Only one in five (19%) are ‘completely’ or ‘somewhat’ prepared in how they will fund their retirement.
Aviva calls on government and regulators to remove regulatory barriers to allow providers to deliver more effective support for those retiring in the 2050s, such as personalised guidance.
The potential impact of making small changes to the default pension choices could be significant. For example:
If typical defined contribution (DC) savers put an extra 2% of income into their pension from age 22, this could increase their total pot on retirement by £56,000 (25%).
If the same saver worked for an extra two years, this could increase the total pot size on retirement by nearly £19,000 (9%).
And, if they could secure a 1% higher rate of return on their fund, this could deliver an additional £57,000.
More than half of those on middle incomes due to retire in the 2050s – many of whom are likely to be triple defaulters [with default contribution levels, default investments, and a default retirement age] – have either never heard of, or know anything about their retirement options ; 6% think they would need less than £15,000 a year to achieve a minimum standard of living in retirement and nearly one in ten (9%) say that they would take their whole pension pot as cash at retirement, leaving them with the possibility of a large tax bill and a substantial risk that they will run out of money in later life . Overall, this lack of knowledge and understanding feeds directly into their savings decisions and explains why only one in five (19%) feel prepared in terms of how they will fund their retirement.
Key to supporting this group will be the transformation of professional advice in the UK, such as introducing simplified and hybrid advice for defined contribution pensions.
In its report, Aviva calls for government to make advice work for this new mass-market by:
Setting a policy ambition that the majority of DC savers (particularly those likely to have more than £200,000 to manage) will get professional advice.
Focusing the current review of the advice framework on the measures needed to properly serve this new mass market.
Easing regulatory barriers to allow providers and other regulated entities to deliver more effective support, such as personalised guidance.
Just one in ten (10%) of those on middle incomes retiring in the 2050s have taken professional advice. This compares to nearly four in ten (37%) of the same group in the United States. This lack of action is echoed by those who have already retired, with nearly six in ten (58%) people who have retired in the UK in the last ten years saying that they “wish they had known more when they were younger about their pension needs now” .
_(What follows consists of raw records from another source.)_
/-- The package. `requests` holds the mailbox requests that wait for their Gondola, in order of arrival, with the bulk data of
each (R450); `retained` says that the start began as a retention start (R349), `imageFallback` that it could not use the image it
selected first (R370), `kept` and `keptB` the stores on chip select 0 and 1 (R55), `freqs` the frequencies of the clusters
that do not run at their field's, by cluster key (R80), `crossings` the separation of each crossing that is not 4, by its unit (R65), `turn` counts the commands, `trialReached` that no start uses a trial image
without having reached S8 (R370), `privateMode` says that a private test mode has acted in this run (R192); `views` holds the slice views of counters (R407) and what the counters that no command
advances last read as, `inFlight` the (point, transfer)
pairs that seam and Z-port checkers follow (R175), `screens` the screens in progress, by unit (R215, R238). `State` is everything the specification gives the machine, and the waiting commands. -/
structure State where
  variant : Variant
  now : Nat
  ptStarted : Bool
  anchorDie : Nat
  standby : Bool
  takenOver : Bool
  anchorReady : Bool
  reference : Bool
  referenceLostAt : Nat
  keepers : Tab Keeper
  seqr : Sequencer
  dies : List Die
  fields : List Field
  units : Tab UnitRec
  fmax : Tab FmaxRec
  lcnMap : Tab (Option Nat)
  clusterMap : Tab (Option Nat)
  lanes : Tab Nat
  channels : Tab Nat
  zports : Tab Nat
  lostSlots : Tab Nat
  unreachable : List Nat
  lcns : Tab LcnRec
  cores : Tab Core
  clusters : Tab Cluster
  slices : Tab Slice
  generations : Tab Nat
  recomputes : Tab Recompute
  tieBreaks : Tab Arbitration
  thirds : Tab Arbitration
  transfers : Tab OpenTransfer
  follows : Tab Followed
  inFlight : List (Nat × Nat)
  dram : Tab DramBlock
  copies : List Copy
  changes : List Change
  changeHold : List Nat
  nextChange : Nat
  commits : List Commit
  nextCommit : Nat
  ripcord : Ripcord
  model : List Nat
  modelIndex : Nat
  modelFlag : Bool
  qualifying : Stopwatch
  powerHistory : List Nat
  powerLowFrom : Option Nat
  powerOverFrom : Option Nat
  powerStack : List Nat
  packageReset : Option ResetRun
  paths : Tab PathState
  forced : List Forced
  ports : Tab Port
  mailboxes : Tab Mailbox
  requests : List (Nat × MailReq × List Byte)
  snapshot : Option Snapshot
  snapshots : Nat
  traces : Tab TraceSlot
  views : Tab Nat
  images : List ImageSlot
  imageInUse : Nat
  imageFallback : Bool
  trialReached : Bool
  privateMode : Bool
  retained : Bool
  startKind : StartKind
  keys : Tab (List Byte)
  kept : Stored
  keptB : Stored
  freqs : Tab Nat
  crossings : Tab Nat
  turn : Nat
  screens : Tab Screen
  undefinedCases : List Nat
  objs : Tab Nat
  output : List Output
  free : Nat
  pending : List Instr
  deriving DecidableEq, Repr

/-- A keeper before its reset-release: it counts freely from 0 with the coarse flag (R71). -/
def Keeper.reset : Keeper where
  base := 0
  since := 0
  running := false
  slew := 0
  applied := false
  offsetFault := false
  coarse := true
  delay := 0
  missed := 0
  restarted := false
  stoppedAt := 0
  stoppedFor := 0
  lossAt := 0
  rate := 1000000
  rest := 0

/-- A field before S3: rail off (R322), every phase working (R319), envelope step E0. -/
def Field.reset : Field where
  holds := []
  power := 0
  step := 0
  targetStep := none
  raising := none
  back := none
  raisedAt := 0
  freq := 400
  millivolt := 0
  ampere := 0
  amperes := []
  filtered := 0
  phases := List.range 24
  failed := []
  phaseCap := 0xFF
  rampCap := 15
  group := 0
  releases := []
  lastRelease := 0
  rampWait := 0
  idleSince := none
  stretch := none
  stretchStart := 0
  stretchEnd := 0
  stretchTotal := 0
  windowStart := 0
  duty := 0
  lowSince := none
  reservoir := 0
  reservoirAt := 0
  positioned := none
  lastNotice := none
  announced := none
  queue := []
  resetRun := none
  epoch := 0
  registered := false
  fenced := false
  testSeed := 0
  answers := 0
  awake := false
  leafDelays := []
  counters := []

/-- A tray input at power-up: no level accepted yet, nothing latched (R332, R334; notes/assumptions/4.md). -/
def TrayInput.reset : TrayInput where
  raw := false
  level := false
  changed := 0
  transitions := []
  chattering := false
  latched := false
  differs := none

/-- The thermal state of a die at the start of a run: cap E15 (R328), no reading yet. -/
def Thermal.reset : Thermal where
  readings := []
  means := []
  same := 0
  cleanRun := 0
  tBase := 16000
  baseAt := 0
  faulty := none
  above2 := 0
  above8 := 0
  backstopAt := none
  lowering := false
  calmFrom := none
  cap := 15
  stopping := false
  state := 0
  alertHeld := false
  alert := false

/-- The Reel at manufacture (R383): empty, chip select 0 active, erased through 1,048,575. -/
def Reel.reset : Reel where
  cs0 := []
  cs1 := []
  next := 0
  active := 0
  clearCount := 0
  returned := false
  erasedThrough := some 1048575
  clearOpen := none
  discarded := 0
  unusable := []
  current := none
  queue := []
  hold := []
  lost := 0
  lastLost := 0
  losing := none
  losingFull := false
  torn := none
  relocating := false

/-- A die at power-up: stage S0, no supply within limits yet. -/
def Die.reset : Die where
  status := 1
  stage := 0
  stageStart := 0
  stageDone := false
  stageRan := false
  leftS0 := 0
  reports := []
  draft := StageReport.empty
  waiting := []
  toBind := []
  retrained := []
  noImage := []
  absentAtStart := 0
  anomaliesAtStart := 0
  fallbacks := 0
  dictionary := false
  aligned := 0
  arbiterLast := 6
  local_ := []
  toAnchor := []
  unacked := []
  returns := []
  handling := []
  peak := 0
  losing := none
  lossRuns := 0
  lost := 0
  lastLoss := 0
  recovering := none
  coresAwake := false
  service := ⟨0, none⟩
  serviceSaved := 0
  resets := []
  tray := [TrayInput.reset, TrayInput.reset, TrayInput.reset]
  thermal := Thermal.reset
  vin := 0
  supply := 0
  supplySince := none
  resumeSince := none
  suspended := false
  alertLatched := false
  dramPower := 0
  vaon := false
  vaonAt := 0
  vfast := false
  fastReset := true
  aonLost := true
  endMark := 0
  markRead := 0
  reel := Reel.reset
  store := []
  copy := ⟨0, true, [], [⟨2, 0, []⟩, ⟨0, 0, []⟩], [], 0, [], 0⟩
  rawBase := none
  captures := []
  capturing := []
  resetRun := none
  captureNext := 0
  captureCount := 0
  pinned := 0
  traceMode := 0
  traceRegion := []
  traceNext := 0
  traceKept := []
  regions := []
  training := []
  testSlice := none
  testGeneration := 0
  testDone := []
  testExpired := false
  testFull := false
  testStart := 0
  testTime := 0
  testResults := []
  error := 0
  errors := []
  counters := []
  node := []
  nid := 0
  anchorSel := false
  tap := 0
  notifyIrq := []

/-- The store at manufacture: every record at its default (R20, R239), slot 0 committed. -/
def Stored.manufacture : Stored where
  units := []
  fmax := []
  lcnMap := []
  clusterMap := []
  lanes := []
  channels := []
  lostSlots := []
  nodes := []
  training := []
  broken := []
  lastRun := none

/-- The package right after reset: power-up before S0 (R347, R490), the store as at manufacture
(R20, R239), no slice, no command waiting. The variant is the DH-100 (notes/assumptions/2.md). -/
def State.reset : State where
  variant := .dh100
  now := 0
  ptStarted := false
  anchorDie := 0
  standby := true
  takenOver := false
  anchorReady := false
  reference := false
  referenceLostAt := 0
  keepers := []
  seqr := ⟨0, 0, none, false, 0, 0, []⟩
  dies := [{ Die.reset with anchorSel := true }, Die.reset, Die.reset, Die.reset]
  fields := List.replicate 24 Field.reset
  units := []
  fmax := []
  lcnMap := []
  clusterMap := []
  lanes := []
  channels := []
  zports := []
  lostSlots := []
  unreachable := []
  lcns := []
  cores := []
  clusters := []
  slices := []
  generations := []
  recomputes := []
  tieBreaks := []
  thirds := []
  transfers := []
  follows := []
  inFlight := []
  dram := []
  copies := []
  changes := []
  changeHold := []
  nextChange := 0
  commits := []
  nextCommit := 0
  ripcord := ⟨0, 0, 0, 0, 0, false, false, false, [], 0⟩
  model := List.replicate 24 0
  modelIndex := 0
  modelFlag := false
  qualifying := ⟨0, none⟩
  powerHistory := []
  powerLowFrom := none
  powerOverFrom := none
  powerStack := []
  packageReset := none
  paths := []
  forced := []
  ports := []
  mailboxes := []
  requests := []
  snapshot := none
  snapshots := 0
  traces := []
  views := []
  images := [⟨2, 0, []⟩, ⟨0, 0, []⟩]
  imageInUse := 0
  imageFallback := false
  trialReached := false
  privateMode := false
  retained := false
  startKind := .cold
  keys := []
  kept := Stored.manufacture
  keptB := Stored.manufacture
  freqs := []
  crossings := []
  turn := 0
  screens := []
  undefinedCases := []
  objs := []
  output := []
  free := 0
  pending := []

end Sys2Proof.Machine
end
Emma Douglas, Director of Workplace Savings & Retirement at Aviva says: “Default strategies and settings will meet the needs of a wide range of investors – with different ages, backgrounds, and income levels – and, for many, they can be the right choice. By their very nature, default investment strategies are designed to do the ‘heavy lifting’ for you, putting the investment decisions in the hands of the experts. But we also know that while defaults are essential, making small active changes to your pension, particularly increasing contribution levels, can have a significant impact.”
Aviva’s ‘Planning for retirement in the 2050s’ looks at the challenges being faced by the first cohort of retirees likely to leave work without the safety net of any defined benefit pension income. The report reveals that millions of those retiring in 2050 will have accumulated significant DC savings to fund their retirement years. But, for the most part, this will be through saving via auto-enrolment through their employer, and not because of proactive engagement with their pensions.
This inertia poses two key challenges for future retirees:
First, someone aged 32-40 today, who earns a median salary throughout their career and who contributes the current auto-enrolment legal minimum of 8% into their pension (from age 22) could retire with a pension fund of around £225,000 (in today’s value) when they reach retirement in the 2050s. Although significant, this still falls short of what is needed to achieve a ‘moderate’ standard of living in retirement, according to the PLSA Retirement Living Standards.
The second problem is that, because they are not proactively engaged, this cohort is highly likely to ‘set and forget’ their default choices around contribution levels, retirement age and investments, perhaps under the mistaken belief that this will be guaranteed to meet their retirement expectations. Facing complex decisions about how to make their money last throughout their retirement, most are also unlikely to be fully prepared to effectively manage this money without professional advice.